Estamos aquí para hablar de nuestro reciente viaje a través del complejo laberinto que son las plataformas de streaming de vídeo. En SIG 18 se discute con frecuencia sobre qué plataforma utiliza la gente, así que sé que no somos los únicos que nos enfrentamos a esta situación. Hemos pensado en compartir nuestro camino y nuestra situación actual para que disfrutes de la lectura y contribuyas al debate general.

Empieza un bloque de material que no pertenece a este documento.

theorem enrollmentOf_of_not_inRange {r : EnrollRecord} (width : r.number.bytes.length = 6)
    (h : ¬ ∃ digits, RecordInRange r digits) : enrollmentOf r = none := by
  unfold enrollmentOf
  split
  next number secure numberRead flagRead =>
    refine if_neg fun ⟨entry, cls⟩ => h ⟨number, ?_⟩
    obtain ⟨carried, low, high⟩ := (digitsOf_eq_some_iff 3 6 6 r.number number width).mp numberRead
    exact ⟨carried, low, high, entry, cls, ((flagOf_eq_some_iff _ _).mp flagRead).1⟩
  next => rfl

theorem numberHeld_iff (s : State) (digits : List Nat) : s.NumberHeld digits ↔ (s.lookupNumber digits).isSome = true := by
  rw [← not_iff_not, Bool.not_eq_true, Option.isSome_eq_false_iff, Option.isNone_iff_eq_none, lookupNumber_eq_none]
  simp only [State.NumberHeld, not_exists, not_and]
  exact forall_congr' fun i => ⟨fun h hi => or_iff_not_imp_left.mpr (h hi), fun h hi => or_iff_not_imp_left.mp (h hi)⟩

theorem enrollRecords_cons_of_inRange {r : EnrollRecord} {digits : List Nat} (h : RecordInRange r digits) (done : Nat)
    (rest : List EnrollRecord) (s : State) : enrollRecords done (r :: rest) s =
      match s.enrollRefusal (enrollmentFor r digits) with
      | some st => (s, .now st [byteOf done])
      | none => enrollRecords (done + 1) rest
          (s.setEntry r.entry.toNat (entryEnrolled (s.entry r.entry.toNat) s.mode r digits)) := by
  rw [enrollRecords, enrollmentOf_of_inRange h]
  rfl

/-- What the records do, and their answer, does not depend on the number already enrolled, which is added. -/
theorem enrollRecords_counts (records : List EnrollRecord) (s : State) :
    ∃ st n u, ∀ done, enrollRecords done records s = (u, .now st [byteOf (done + n)]) := by
  induction records generalizing s with
  | nil => exact ⟨.ok, 0, s, fun done => rfl⟩
  | cons r rest ih =>
    cases inRange : enrollmentOf r with
    | none => exact ⟨.badField, 0, s, fun done => by rw [enrollRecords, inRange]; rfl⟩
    | some x =>
      cases refused : s.enrollRefusal x with
      | some st => exact ⟨st, 0, s, fun done => by simp only [enrollRecords, inRange, refused]; rfl⟩
      | none =>
        obtain ⟨st, n, u, h⟩ := ih (s.setEntry x.index (enrolledEntry s.mode (s.entry x.index) x))
        refine ⟨st, n + 1, u, fun done => ?_⟩
        simp only [enrollRecords, inRange, refused]
        rw [h, Nat.add_assoc, Nat.add_comm 1 n]

/-- Settles O11: the first record's tests in their order; past them the rest are enrolled with one more counted. -/
theorem enrollStopsAtFirstRefusal : Obligations.EnrollStopsAtFirstRefusal := by
  intro s j tag r rest hs few width widths
  have all : ∀ x ∈ r :: rest, x.number.bytes.length = 6 := List.forall_mem_cons.mpr ⟨width, widths⟩
  have answer := fun {t st body} => enroll_answered (tag := tag) (t := t) (st := st) (body := body) hs all (by simp) (by simp; omega)
  refine ⟨fun outside => answer ?_, fun digits inRange => ?_⟩
  · rw [takeEnroll, enrollRecords, enrollmentOf_of_not_inRange width outside]
    rfl
  have refusal : ∀ st, s.enrollRefusal (enrollmentFor r digits) = some st →
      exec (.enroll tag (r :: rest)) s = .next (answered j 1 tag st [0] s) := fun st refused => answer (by
    rw [takeEnroll, enrollRecords_cons_of_inRange inRange, refused]
    rfl)
  have passes : (s.entry r.entry.toNat).state = .vacant → ¬ s.NumberHeld digits → 2 ≤ r.secret.k3.toNat →
      s.enrollRefusal (enrollmentFor r digits) = none := fun vacant free strong => by
    rw [numberHeld_iff] at free
    rw [State.enrollRefusal, if_neg (by simpa [enrollmentFor] using vacant), if_neg (by exact free),
      if_neg (by exact not_weakKey strong)]
  refine ⟨fun inUse => refusal _ ?_, fun vacant held => refusal _ ?_, fun vacant free weak => refusal _ ?_,
    fun vacant free strong => ?_, fun vacant free strong more => ?_⟩
  · rw [State.enrollRefusal, if_pos (by exact inUse)]
  · rw [State.enrollRefusal, if_neg (by simpa [enrollmentFor] using vacant), if_pos (by exact (numberHeld_iff s digits).mp held)]
  · rw [numberHeld_iff] at free
    rw [State.enrollRefusal, if_neg (by simpa [enrollmentFor] using vacant), if_neg (by exact free),
      if_pos (by simpa [weakKey, enrollmentFor] using weak)]
  · refine enroll_answered hs (by simpa using width) (by simp) (by simp) ?_
    rw [takeEnroll, enrollRecords_cons_of_inRange inRange, passes vacant free strong]
    rfl
  · obtain ⟨st, n, u, counts⟩ := enrollRecords_counts rest
      (s.setEntry r.entry.toNat (entryEnrolled (s.entry r.entry.toNat) s.mode r digits))
    refine ⟨st, n, u, enroll_answered ((freeSlot_setEntry ..).trans hs) widths (List.length_pos_iff.mpr more) (by omega) ?_,
      answer ?_⟩
    · rw [takeEnroll, counts, Nat.zero_add]
    · rw [takeEnroll, enrollRecords_cons_of_inRange inRange, passes vacant free strong]
      exact (counts _).trans (by rw [Nat.zero_add, Nat.add_comm])
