/-- An ORDER header: an invalid one is counted and neither repeated nor queued; a broadcast is repeated and queued, an order for this
device queued, any other repeated; an order for the queue that finds all four places taken draws BUSY, or is dropped where no reply
place is FREE. Rests on logs 11, 12 and 35. -/
def Obligations.OrderHeaderQueues : Prop :=
  ∀ (s : State) (h : OrderHeader), s.dev.working → s.dev.cp.downSync = .inSync →
    ∃ t, exec (.orderParcelHeader h) s = .next t ∧
      (let base := s.dev.cp.aborted .between
      let valid : Bool := h.dest.toNat ≤ 15 && h.words.toNat ≤ 65
      let mine : Bool := h.dest == 0 || h.dest == s.dev.cp.chainId
      let repeated : Bool := h.dest == 0 || h.dest != s.dev.cp.chainId
      let room : Bool := base.orderQ.length < 4
      let free : Bool := s.dev.cp.replies.length + Exec.reserved s.dev.ou.exec < 4
      let queued := valid && mine && room
      let busy := valid && mine && !room && free
      t = { s with dev := { s.dev with
        cp := { base with
          rx := if valid then .order h queued repeated else .refused
          orderQ := if queued then base.orderQ ++ [.arriving h] else base.orderQ
          downOut := if valid && repeated then base.downOut ++ [.start (orderHeaderBytes h)] else base.downOut
          replies := if busy then base.replies ++ [answer base.chainId h .busy []] else base.replies
          upSending := if busy then some (base.upSending.getD .replyQueue) else base.upSending }
        ib := s.dev.cp.rx.abortIntake s.dev.ib
        ou := { s.dev.ou with devCounts := t.dev.ou.devCounts } } } ∧
      counted s.dev t.dev (fun c =>
        if c = .downBadParcels then (if valid then 0 else 1)
        else if c = .busyReplies then (if busy then 1 else 0)
        else if c = .ordersDropped then (if valid && mine && !room && !free then 1 else 0)
        else if c = .downAborted then s.dev.cp.rx.abortCount .between else 0))

/-- The end marker of an ORDER parcel: a repeated one goes on with the marker. A good order's copy becomes complete with the words of
its body; at the tail an addressed order for another ID draws NO_SUCH_DEVICE, or is counted where no reply place is FREE. A wrong
length or CRC is counted, and the copy's place is released. Rests on logs 11, 12 and 35. -/
def Obligations.OrderEndJudges : Prop :=
  ∀ (s : State) (h : OrderHeader) (queued repeated : Bool) (bytes : List Byte), s.dev.working → s.dev.cp.downSync = .inSync →
    s.dev.cp.rx = .order h queued repeated →
    ∃ t, exec (.orderParcelEnd bytes) s = .next t ∧
      (let n := 4 * h.words.toNat
      let longEnough : Bool := bytes.length == n + 4
      let crcRight : Bool := bytes.drop n == crcBytes (orderHeaderBytes h ++ bytes.take n)
      let good := longEnough && crcRight
      let answered := good && s.dev.cp.returnSync == .lost && h.dest != 0 && h.dest != s.dev.cp.chainId
      let free : Bool := s.dev.cp.replies.length + Exec.reserved s.dev.ou.exec < 4
      t = { s with dev := { s.dev with
        cp := { s.dev.cp with
          rx := .idle
          downOut := if repeated then s.dev.cp.downOut ++ ((if bytes = [] then [] else [.bytes bytes]) ++ [.endMarker])
            else s.dev.cp.downOut
          orderQ :=
            if good then
              if queued then s.dev.cp.orderQ.map (fun q => match q with
                | .arriving k => .complete { hdr := k, body := takeWords h.words.toNat bytes }
                | .complete o => .complete o)
              else s.dev.cp.orderQ
            else s.dev.cp.orderQ.filter OrderPlace.isComplete
          replies := if answered && free then s.dev.cp.replies ++ [answer s.dev.cp.chainId h .noSuchDevice []] else s.dev.cp.replies
          upSending := if answered && free then some (s.dev.cp.upSending.getD .replyQueue) else s.dev.cp.upSending }
        ou := { s.dev.ou with devCounts := t.dev.ou.devCounts } } } ∧
      counted s.dev t.dev (fun c =>
        if c = .downBadParcels then (if longEnough then 0 else 1)
        else if c = .downCrcErrors then (if longEnough && !crcRight then 1 else 0)
        else if c = .repliesDropped then (if answered && !free then 1 else 0) else 0))

/-- A NUMBER parcel, given whole or in its two parts. Its header opens it: a parcel still open ends as aborted, and the NUMBER is held. Its
end marker judges it: a good one that is still held gives the chain ID in CONFIG, or sets NUMBER_IGNORED in RUN and STOPPING, goes on
rebuilt with min(v + 1, 255), and draws the count reply at the tail, after the ID was taken; one that a RESET order discarded is neither
taken nor repeated; a wrong length or CRC is counted, and nothing is taken or repeated. An end marker where no NUMBER is open does
nothing. Rests on logs 11, 12 and 35. -/
def Obligations.NumberTakesChainId : Prop :=
  ∀ (s : State) (v : Byte), s.dev.working → s.dev.cp.downSync = .inSync →
    (∀ bytes : List Byte, ∃ t, exec (.numberParcel v (.whole bytes)) s = .next t ∧
      numberEnded s t v bytes true (s.dev.cp.aborted .between) (s.dev.cp.rx.abortIntake s.dev.ib)
        (s.dev.cp.rx.abortCount .between)) ∧
    (∃ t, exec (.numberParcel v .opened) s = .next t ∧
      t = { s with dev := { s.dev with
        cp := { s.dev.cp.aborted .between with rx := .number v true }
        ib := s.dev.cp.rx.abortIntake s.dev.ib
        ou := { s.dev.ou with devCounts := t.dev.ou.devCounts } } } ∧
      counted s.dev t.dev (fun c => if c = .downAborted then s.dev.cp.rx.abortCount .between else 0)) ∧
    (∀ (bytes : List Byte) (w : Byte) (held : Bool), s.dev.cp.rx = .number w held →
      ∃ t, exec (.numberParcel v (.closed bytes)) s = .next t ∧
        numberEnded s t w bytes held { s.dev.cp with rx := .idle } s.dev.ib 0) ∧
    (∀ bytes : List Byte, (∀ w held, s.dev.cp.rx ≠ .number w held) →
      exec (.numberParcel v (.closed bytes)) s = .next s)

/-! ### The return lane and the up lane -/

/-- Loss of sync and an invalid symbol on an IN_SYNC return-in: a stored parcel being received is discarded and counted, a parcel being
ignored ends uncounted; the invalid symbol is counted besides; the loss sets the tail flag. Rests on log 14. -/
def Obligations.ReturnParcelDiscarded : Prop :=
  ∀ s : State, s.dev.working → s.dev.cp.returnSync = .inSync →
    (∃ t, exec .returnInLost s = .next t ∧ t.dev.tailFlag = true ∧
      t = { s with dev := { s.dev with
        cp := { s.dev.cp with returnSync := .lost, returnRx := .idle }
        ou := { s.dev.ou with devCounts := t.dev.ou.devCounts } } } ∧
      counted s.dev t.dev (fun c => if c = .returnErrors then (if s.dev.cp.returnRx = .storing then 1 else 0) else 0)) ∧
    (∃ t, exec .returnSymbolError s = .next t ∧
      t = { s with dev := { s.dev with
        cp := { s.dev.cp with returnRx := .idle }
        ou := { s.dev.ou with devCounts := t.dev.ou.devCounts } } } ∧
      counted s.dev t.dev (fun c => if c = .returnErrors then (if s.dev.cp.returnRx = .storing then 2 else 1) else 0))
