theorem test_witness_MisfitOrderRefused :
    ∀ x ∈ [(0, 0), (12, 0), (255, 2), (1, 1), (1, 3), (2, 1), (2, 66), (3, 1), (4, 1), (5, 1), (6, 1), (7, 0), (7, 2), (8, 1), (9, 0),
        (10, 2), (11, 1)],
      let o := order (BitVec.ofNat 8 x.1) (List.replicate x.2 0)
      o.hdr.code.toNat = x.1 ∧ o.body.length = x.2 ∧ (x.1 ∈ [1, 2, 3, 4, 5, 6, 7, 8, 9, 10, 11] → o.fits = false) := by decide +kernel

theorem test_witness_TableAccessRefused_ranges :
    (∀ x ∈ extents.zipIdx, ¬ withinTable x.2 x.1 1 ∧ withinTable x.2 (x.1 - 1) 1) ∧
    (∀ table ∈ [11, 255], 10 < (order 1 (range table 0 1)).table) ∧
    (∀ count ∈ [0, 65], (order 1 (range 10 0 count)).count = count ∧ (count = 0 ∨ 64 < count)) ∧
    ¬ dev0.withinWindow 0 1 ∧ ¬ (stored [] running).withinWindow 0 19 ∧ (stored [] running).withinWindow 0 18 := by decide +kernel

theorem test_witness_TableAccessRefused_locked :
    (∀ x ∈ [(0, 5), (7, 0), (8, 16), (9, 135)], withinTable x.1 x.2 1 ∧ lockedWord .config x.1 x.2) ∧
    (∀ x ∈ [(1, 0), (2, 12), (3, 127), (6, 0)], withinTable x.1 x.2 1 ∧ lockedWord running.pc.job x.1 x.2) ∧
    (∀ x ∈ [(2, 13), (2, 255), (4, 0), (5, 32767), (8, 17)], ¬ lockedWord running.pc.job x.1 x.2) := by decide +kernel

theorem test_witness_ReadReturnsRange : ∀ x ∈ [(0, 0, 6), (0, 5, 1), (7, 512, 64), (9, 135, 1)],
    let o := order 1 (range x.1 x.2.1 x.2.2)
    o.body.length = 2 ∧ o.table = x.1 ∧ o.start = x.2.1 ∧ o.count = x.2.2 ∧ withinTable o.table o.start o.count := by decide +kernel

/-- Table 9 with no record, and with a bound page, a bound limit and a PITCH trigger scheduled. -/
theorem test_pageQueueView :
    let pitched := fun d : Device => { d with
      tab := { d.tab with job := { d.tab.job with source := .pitch, pitch := 100 } }
      pc := { d.pc with anchor := some 20, boundLimit := some 30, report := some { tag := 5, starved := 1, skipped := 2 } } }
    ((List.range 16).map (dev0.readWord 9)) = List.replicate 16 0 ∧
    ((List.range 16).map ((pitched (queued [page 9 (.bound 20)] running)).readWord 9)) =
      [1, 261, 1, 2, 0, 30, 104, 3, 0x09000001, 4, 20, 0, 0, 0, 0, 0] := by decide +kernel

/-- A word clamped, one not, a pitch ratio of 0, a mask word. -/
theorem test_storeWord :
    let back := fun table i w => ((dev0.storeWord table i w).2, (dev0.storeWord table i w).1.readWord table i)
    back 1 2 40 = (true, 15) ∧ back 1 0 0 = (false, 0) ∧ back 2 4 40 = (true, 32) ∧ back 6 0 0x8007 = (false, 7) ∧
    back 6 0 0x7F01 = (true, 0x3F01) ∧ back 8 17 0xFFFFFFFF = (false, 0x1FFF) ∧ back 8 33 0xFFFFFFFF = (false, 0x7F) := by decide +kernel

theorem test_witness_StoredWordReadsBack : dev0.mapsRise ∧
    ∀ x ∈ [(1, 0), (1, 9), (2, 0), (2, 255), (3, 127), (4, 0), (4, 2175), (5, 0), (5, 32767), (6, 511)], withinTable x.1 x.2 1 := by
  decide +kernel

/-- A window read of the two record words and one memory word. -/
def window : WindowRead := { port := 0, position := 0, word := 0, count := 3 }

theorem test_witness_WindowReadServed :
    let o := order 1 (range 10 0 3)
    let d := stored [slot 0 .landed] running
    let e : Device := serving (.window window 0 0 0) { running with ou := { running.ou with exec := some (.windowRead o.hdr) } }
    o.table = 10 ∧ o.count = 3 ∧ d.withinWindow o.start o.count ∧ d.ls.service = none ∧
      ((d.ring 0).map (fun g => g.slots.length)) = some 1 ∧ (stored [] running).ring 0 = some { Ring.establish head with slots := [] } ∧
      (serving (.landWrite landWrite) d).ls.service ≠ none ∧ e.working ∧ e.ls.window = none ∧
      0 + 4 * (max (window.word + window.count) 2 - 2) ≤ segmentsOf e.ou.memory * 1048576 := by decide +kernel

/-- A WRITE of one word that every check permits, clause by clause. -/
def permitted (d : Device) (table i : Nat) : Bool :=
  let o := order 2 (writing table i [1])
  o.hdr.code == 2 && decide (2 ≤ o.body.length ∧ o.body.length ≤ 65 ∧ 1 ≤ o.table ∧ o.table ≤ 8 ∧ o.table ≠ 7) &&
    decide (withinTable o.table o.start o.data.length) && decide (o.data.length = 1) && !decide (lockedWord d.pc.job o.table o.start)

/-- WRITEs that every check permits, with the rows of the table they answer to. -/
theorem test_witness_WriteStoresWords :
    (∀ x ∈ [(1, 0), (2, 0), (3, 0), (4, 0), (5, 0), (6, 0), (8, 17)], permitted ready x.1 x.2) ∧
    (∀ x ∈ [(2, 13), (2, 14), (2, 15), (4, 0), (5, 32767), (8, 33)], permitted running x.1 x.2) := by decide +kernel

Antes de empezar, un pequeño descargo de responsabilidad: no estamos haciendo recomendaciones y ninguno de estos chicos nos paga por decir nada. Esto es sólo nuestra experiencia y nuestros pensamientos actuales.
Ahora bien...
Imagínese esto: un nuevo cliente hace clic en un enlace de reunión con la expectativa de que está a punto de conocer a su nuevo logopeda por videoconferencia. Este cliente está ansioso por mejorar su problema de comunicación a través de la terapia y hacerlo todo en línea desde la comodidad de su propia casa u oficina. Pero, en lugar de que ese enlace les conecte a una pantalla donde se reúnen con su alegre SLP, todo se vuelve oscuro. Sólo las funciones de audio y chat parecen funcionar. Ahora imagínese a una tercera persona escribiendo mensajes instantáneos durante la sesión, intentando ayudar tanto al cliente como al clínico a navegar por la plataforma. Tras unos minutos de resolución de problemas, el SLP sugiere que utilicen únicamente la parte de audio para hablar de las necesidades del habla del cliente.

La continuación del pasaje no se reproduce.